WHAT IS BEING ASKED: Given the listing below, write out exactly the lines starting with the line that has "def Cmd.hostAt (c" and going on through the line that has "let s := if c.op", both kept.

[Start of Attachment]

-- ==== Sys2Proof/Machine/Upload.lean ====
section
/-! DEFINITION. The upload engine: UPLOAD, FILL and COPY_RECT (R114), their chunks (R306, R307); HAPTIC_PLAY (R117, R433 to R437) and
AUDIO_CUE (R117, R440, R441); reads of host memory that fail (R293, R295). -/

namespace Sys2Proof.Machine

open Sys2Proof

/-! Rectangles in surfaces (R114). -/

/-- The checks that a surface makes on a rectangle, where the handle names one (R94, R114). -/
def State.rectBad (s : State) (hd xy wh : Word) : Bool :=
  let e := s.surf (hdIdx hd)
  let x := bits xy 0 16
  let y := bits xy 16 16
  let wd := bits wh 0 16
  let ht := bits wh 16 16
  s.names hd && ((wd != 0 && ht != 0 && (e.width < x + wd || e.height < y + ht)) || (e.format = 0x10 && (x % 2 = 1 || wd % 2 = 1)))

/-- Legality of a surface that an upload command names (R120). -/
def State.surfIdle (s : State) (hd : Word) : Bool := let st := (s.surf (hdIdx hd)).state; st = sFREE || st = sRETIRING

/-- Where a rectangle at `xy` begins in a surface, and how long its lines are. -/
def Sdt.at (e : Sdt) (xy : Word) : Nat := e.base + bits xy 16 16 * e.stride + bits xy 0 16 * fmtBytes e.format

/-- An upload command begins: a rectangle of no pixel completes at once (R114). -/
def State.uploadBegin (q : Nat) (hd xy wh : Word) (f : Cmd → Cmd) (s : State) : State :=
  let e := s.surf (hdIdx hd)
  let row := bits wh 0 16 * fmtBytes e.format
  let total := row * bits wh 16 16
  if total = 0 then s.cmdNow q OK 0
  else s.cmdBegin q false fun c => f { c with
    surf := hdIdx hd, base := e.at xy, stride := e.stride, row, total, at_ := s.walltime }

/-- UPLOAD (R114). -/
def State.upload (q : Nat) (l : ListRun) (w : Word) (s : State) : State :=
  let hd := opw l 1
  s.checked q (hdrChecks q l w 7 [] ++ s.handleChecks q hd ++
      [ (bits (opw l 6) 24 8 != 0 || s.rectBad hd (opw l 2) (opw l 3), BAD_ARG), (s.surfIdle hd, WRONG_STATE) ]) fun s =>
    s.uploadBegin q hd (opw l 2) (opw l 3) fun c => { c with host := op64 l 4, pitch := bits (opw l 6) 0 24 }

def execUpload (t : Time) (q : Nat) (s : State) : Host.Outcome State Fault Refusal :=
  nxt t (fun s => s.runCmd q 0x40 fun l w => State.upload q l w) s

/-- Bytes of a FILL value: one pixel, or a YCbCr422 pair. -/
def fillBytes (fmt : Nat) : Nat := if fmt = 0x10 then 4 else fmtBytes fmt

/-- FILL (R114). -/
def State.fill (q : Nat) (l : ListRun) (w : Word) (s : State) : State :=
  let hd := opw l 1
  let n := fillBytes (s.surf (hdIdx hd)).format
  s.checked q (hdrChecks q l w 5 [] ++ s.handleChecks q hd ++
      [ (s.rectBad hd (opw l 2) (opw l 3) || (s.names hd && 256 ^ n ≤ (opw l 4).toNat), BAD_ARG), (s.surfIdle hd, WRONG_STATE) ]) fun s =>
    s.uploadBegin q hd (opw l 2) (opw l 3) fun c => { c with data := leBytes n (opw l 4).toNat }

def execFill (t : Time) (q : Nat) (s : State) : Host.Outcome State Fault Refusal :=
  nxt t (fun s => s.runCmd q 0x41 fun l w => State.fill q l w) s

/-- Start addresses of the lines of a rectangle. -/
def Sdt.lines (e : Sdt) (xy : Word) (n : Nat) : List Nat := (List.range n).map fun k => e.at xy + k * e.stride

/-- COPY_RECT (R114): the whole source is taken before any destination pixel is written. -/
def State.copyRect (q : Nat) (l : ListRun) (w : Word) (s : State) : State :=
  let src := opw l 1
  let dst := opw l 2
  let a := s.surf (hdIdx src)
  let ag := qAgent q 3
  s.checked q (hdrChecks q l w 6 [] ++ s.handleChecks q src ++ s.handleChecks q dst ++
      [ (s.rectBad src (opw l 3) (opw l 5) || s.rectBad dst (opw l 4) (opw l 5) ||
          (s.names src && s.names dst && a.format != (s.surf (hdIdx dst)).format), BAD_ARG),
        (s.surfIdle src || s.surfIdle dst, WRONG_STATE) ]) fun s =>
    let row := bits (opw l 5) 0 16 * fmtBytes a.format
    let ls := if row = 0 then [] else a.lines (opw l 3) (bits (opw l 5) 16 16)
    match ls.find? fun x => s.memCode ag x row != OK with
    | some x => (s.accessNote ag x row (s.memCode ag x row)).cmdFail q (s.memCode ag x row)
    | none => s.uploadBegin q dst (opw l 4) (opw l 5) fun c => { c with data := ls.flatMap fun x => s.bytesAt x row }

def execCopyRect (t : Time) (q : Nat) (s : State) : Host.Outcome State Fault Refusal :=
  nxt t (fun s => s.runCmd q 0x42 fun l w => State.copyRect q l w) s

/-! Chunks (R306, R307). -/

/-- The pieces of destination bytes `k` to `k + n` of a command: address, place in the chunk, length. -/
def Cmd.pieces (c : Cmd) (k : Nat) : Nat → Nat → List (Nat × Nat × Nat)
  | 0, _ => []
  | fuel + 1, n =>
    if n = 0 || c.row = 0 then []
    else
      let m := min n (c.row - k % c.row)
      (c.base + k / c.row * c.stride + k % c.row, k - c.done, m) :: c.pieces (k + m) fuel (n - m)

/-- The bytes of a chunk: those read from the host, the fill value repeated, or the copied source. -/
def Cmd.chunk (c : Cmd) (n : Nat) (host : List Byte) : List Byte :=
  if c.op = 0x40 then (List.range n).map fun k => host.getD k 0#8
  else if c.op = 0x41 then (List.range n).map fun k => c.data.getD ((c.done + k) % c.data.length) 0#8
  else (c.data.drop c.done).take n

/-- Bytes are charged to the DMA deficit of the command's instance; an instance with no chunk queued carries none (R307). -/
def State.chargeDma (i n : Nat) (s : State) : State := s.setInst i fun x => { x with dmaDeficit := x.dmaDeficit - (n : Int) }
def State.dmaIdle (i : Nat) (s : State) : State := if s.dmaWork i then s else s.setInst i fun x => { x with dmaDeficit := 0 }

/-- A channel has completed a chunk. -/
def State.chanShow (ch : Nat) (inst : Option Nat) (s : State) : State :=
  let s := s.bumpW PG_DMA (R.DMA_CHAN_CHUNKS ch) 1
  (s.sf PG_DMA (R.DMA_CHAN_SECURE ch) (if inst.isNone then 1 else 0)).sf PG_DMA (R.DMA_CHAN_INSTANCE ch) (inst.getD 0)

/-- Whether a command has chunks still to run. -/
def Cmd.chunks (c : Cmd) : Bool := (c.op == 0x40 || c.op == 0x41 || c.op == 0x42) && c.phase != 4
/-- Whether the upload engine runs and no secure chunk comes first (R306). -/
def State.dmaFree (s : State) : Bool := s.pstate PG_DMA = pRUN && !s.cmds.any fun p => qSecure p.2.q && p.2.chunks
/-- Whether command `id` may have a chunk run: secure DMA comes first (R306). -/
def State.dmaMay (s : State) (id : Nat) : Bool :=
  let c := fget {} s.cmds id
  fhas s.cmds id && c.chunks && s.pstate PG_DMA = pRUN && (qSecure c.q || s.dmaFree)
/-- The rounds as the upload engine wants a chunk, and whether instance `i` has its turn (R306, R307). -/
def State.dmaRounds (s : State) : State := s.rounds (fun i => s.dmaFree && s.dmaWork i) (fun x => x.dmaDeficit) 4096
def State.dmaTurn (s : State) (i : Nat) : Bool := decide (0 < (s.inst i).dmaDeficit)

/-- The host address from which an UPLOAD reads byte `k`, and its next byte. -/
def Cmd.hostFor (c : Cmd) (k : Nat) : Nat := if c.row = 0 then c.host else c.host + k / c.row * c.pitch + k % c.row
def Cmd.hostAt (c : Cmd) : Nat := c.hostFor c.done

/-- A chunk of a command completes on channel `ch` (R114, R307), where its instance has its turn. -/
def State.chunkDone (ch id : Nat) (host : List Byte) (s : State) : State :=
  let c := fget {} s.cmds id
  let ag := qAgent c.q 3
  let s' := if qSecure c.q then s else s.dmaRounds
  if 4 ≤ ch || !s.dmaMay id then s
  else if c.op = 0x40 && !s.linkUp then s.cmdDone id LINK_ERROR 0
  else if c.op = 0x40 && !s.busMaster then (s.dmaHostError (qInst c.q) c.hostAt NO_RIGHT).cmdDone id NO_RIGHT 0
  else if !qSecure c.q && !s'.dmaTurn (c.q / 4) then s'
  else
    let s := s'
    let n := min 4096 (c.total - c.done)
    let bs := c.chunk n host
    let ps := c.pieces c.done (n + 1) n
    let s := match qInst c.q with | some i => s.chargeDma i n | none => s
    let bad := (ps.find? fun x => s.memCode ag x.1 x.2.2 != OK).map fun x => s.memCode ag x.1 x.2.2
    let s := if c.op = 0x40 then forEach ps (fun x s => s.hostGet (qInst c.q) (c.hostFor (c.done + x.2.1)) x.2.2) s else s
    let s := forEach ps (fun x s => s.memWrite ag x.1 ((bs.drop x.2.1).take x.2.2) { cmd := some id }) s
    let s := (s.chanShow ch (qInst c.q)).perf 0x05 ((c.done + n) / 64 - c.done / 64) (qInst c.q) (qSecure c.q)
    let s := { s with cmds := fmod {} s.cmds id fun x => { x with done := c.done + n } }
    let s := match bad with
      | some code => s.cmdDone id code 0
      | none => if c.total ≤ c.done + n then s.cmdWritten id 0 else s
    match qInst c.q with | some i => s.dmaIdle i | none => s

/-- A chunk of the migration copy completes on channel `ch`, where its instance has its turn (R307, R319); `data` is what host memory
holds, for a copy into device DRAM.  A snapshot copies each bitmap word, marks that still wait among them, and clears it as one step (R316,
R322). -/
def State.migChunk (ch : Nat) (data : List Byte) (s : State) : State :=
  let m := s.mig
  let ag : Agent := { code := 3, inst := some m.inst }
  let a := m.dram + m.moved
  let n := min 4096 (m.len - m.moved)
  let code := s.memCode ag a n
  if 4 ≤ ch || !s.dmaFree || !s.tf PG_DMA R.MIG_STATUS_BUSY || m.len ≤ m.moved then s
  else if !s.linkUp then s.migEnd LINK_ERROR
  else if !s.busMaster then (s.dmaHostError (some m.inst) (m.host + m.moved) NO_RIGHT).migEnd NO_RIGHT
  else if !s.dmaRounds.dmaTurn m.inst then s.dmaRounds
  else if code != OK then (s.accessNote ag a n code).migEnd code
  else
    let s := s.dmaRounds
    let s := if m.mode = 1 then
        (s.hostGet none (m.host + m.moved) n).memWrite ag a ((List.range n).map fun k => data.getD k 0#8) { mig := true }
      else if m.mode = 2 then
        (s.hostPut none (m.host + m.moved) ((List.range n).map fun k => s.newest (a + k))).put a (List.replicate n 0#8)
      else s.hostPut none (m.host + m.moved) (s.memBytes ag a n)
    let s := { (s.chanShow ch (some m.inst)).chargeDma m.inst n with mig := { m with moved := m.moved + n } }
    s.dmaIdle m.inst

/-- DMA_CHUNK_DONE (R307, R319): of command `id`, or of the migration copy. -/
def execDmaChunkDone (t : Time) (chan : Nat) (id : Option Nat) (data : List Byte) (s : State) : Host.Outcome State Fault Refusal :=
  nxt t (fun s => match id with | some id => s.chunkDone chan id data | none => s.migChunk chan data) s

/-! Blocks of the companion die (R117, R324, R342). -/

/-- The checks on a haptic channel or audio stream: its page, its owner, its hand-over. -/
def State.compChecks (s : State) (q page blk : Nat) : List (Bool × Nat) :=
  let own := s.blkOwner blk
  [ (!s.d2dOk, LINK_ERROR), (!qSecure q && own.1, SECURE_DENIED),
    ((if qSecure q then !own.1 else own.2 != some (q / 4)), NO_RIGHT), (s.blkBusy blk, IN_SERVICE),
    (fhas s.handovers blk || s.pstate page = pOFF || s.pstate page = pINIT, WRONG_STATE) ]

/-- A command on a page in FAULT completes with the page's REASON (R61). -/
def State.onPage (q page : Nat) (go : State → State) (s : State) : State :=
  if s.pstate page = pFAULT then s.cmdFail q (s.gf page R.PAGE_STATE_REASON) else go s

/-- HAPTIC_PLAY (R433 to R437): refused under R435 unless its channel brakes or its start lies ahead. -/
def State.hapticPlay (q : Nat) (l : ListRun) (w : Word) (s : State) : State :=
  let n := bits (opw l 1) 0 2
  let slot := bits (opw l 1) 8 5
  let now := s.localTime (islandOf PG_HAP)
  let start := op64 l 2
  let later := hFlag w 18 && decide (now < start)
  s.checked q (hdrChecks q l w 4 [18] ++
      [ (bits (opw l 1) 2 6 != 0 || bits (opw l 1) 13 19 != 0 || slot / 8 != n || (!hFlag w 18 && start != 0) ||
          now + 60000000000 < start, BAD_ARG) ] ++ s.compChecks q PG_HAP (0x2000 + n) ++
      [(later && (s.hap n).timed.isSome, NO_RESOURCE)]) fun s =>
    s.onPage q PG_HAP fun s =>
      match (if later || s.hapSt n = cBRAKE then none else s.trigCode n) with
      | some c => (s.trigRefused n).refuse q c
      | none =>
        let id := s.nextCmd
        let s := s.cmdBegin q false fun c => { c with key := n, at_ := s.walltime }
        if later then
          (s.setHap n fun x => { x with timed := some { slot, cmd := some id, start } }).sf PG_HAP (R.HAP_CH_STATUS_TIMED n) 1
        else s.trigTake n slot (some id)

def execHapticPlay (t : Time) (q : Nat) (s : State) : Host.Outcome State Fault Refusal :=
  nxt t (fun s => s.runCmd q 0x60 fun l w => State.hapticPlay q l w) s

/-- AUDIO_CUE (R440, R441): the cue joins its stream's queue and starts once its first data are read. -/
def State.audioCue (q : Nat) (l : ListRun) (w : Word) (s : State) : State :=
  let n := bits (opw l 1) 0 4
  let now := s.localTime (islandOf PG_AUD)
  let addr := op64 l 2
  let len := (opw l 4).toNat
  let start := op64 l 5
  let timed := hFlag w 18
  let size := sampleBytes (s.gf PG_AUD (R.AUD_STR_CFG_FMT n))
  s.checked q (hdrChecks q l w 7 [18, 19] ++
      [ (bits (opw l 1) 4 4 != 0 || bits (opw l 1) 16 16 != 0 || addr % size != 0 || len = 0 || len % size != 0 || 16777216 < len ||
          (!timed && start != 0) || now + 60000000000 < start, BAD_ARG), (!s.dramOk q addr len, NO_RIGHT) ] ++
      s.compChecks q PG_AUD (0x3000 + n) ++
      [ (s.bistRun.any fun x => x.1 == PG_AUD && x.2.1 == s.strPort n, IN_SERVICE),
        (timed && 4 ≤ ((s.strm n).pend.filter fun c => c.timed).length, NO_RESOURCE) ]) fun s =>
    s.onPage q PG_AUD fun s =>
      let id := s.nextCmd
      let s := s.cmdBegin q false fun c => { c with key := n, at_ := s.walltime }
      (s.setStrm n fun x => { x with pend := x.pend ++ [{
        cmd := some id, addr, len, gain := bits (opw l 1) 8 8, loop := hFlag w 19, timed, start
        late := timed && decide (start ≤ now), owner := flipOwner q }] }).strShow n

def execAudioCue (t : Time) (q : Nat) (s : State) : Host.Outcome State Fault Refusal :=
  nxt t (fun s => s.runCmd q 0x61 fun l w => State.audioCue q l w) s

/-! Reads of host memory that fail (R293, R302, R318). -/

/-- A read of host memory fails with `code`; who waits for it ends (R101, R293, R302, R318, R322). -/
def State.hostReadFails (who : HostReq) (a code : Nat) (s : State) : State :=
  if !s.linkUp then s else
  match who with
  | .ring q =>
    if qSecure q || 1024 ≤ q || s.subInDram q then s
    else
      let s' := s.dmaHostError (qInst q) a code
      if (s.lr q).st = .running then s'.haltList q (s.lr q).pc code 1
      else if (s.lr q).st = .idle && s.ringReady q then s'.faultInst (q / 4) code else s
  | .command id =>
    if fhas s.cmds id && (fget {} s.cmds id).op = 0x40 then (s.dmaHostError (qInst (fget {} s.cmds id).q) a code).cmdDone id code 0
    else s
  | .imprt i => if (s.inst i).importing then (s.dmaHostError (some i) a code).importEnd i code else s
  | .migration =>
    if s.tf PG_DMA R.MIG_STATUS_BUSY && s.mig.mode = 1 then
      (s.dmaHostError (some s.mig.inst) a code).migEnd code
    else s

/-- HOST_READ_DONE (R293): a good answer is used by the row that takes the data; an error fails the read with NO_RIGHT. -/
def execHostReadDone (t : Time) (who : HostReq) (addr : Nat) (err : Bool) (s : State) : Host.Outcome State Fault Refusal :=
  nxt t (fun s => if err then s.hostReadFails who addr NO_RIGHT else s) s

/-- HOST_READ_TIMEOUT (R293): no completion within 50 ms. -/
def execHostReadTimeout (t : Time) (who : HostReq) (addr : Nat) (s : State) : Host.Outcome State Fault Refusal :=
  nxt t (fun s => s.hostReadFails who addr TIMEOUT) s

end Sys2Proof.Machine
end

[End of Attachment]

RESULT FOR THIS TASK:
def Cmd.hostAt (c : Cmd) : Nat := c.hostFor c.done

/-- A chunk of a command completes on channel `ch` (R114, R307), where its instance has its turn. -/
def State.chunkDone (ch id : Nat) (host : List Byte) (s : State) : State :=
  let c := fget {} s.cmds id
  let ag := qAgent c.q 3
  let s' := if qSecure c.q then s else s.dmaRounds
  if 4 ≤ ch || !s.dmaMay id then s
  else if c.op = 0x40 && !s.linkUp then s.cmdDone id LINK_ERROR 0
  else if c.op = 0x40 && !s.busMaster then (s.dmaHostError (qInst c.q) c.hostAt NO_RIGHT).cmdDone id NO_RIGHT 0
  else if !qSecure c.q && !s'.dmaTurn (c.q / 4) then s'
  else
    let s := s'
    let n := min 4096 (c.total - c.done)
    let bs := c.chunk n host
    let ps := c.pieces c.done (n + 1) n
    let s := match qInst c.q with | some i => s.chargeDma i n | none => s
    let bad := (ps.find? fun x => s.memCode ag x.1 x.2.2 != OK).map fun x => s.memCode ag x.1 x.2.2
    let s := if c.op = 0x40 then forEach ps (fun x s => s.hostGet (qInst c.q) (c.hostFor (c.done + x.2.1)) x.2.2) s else s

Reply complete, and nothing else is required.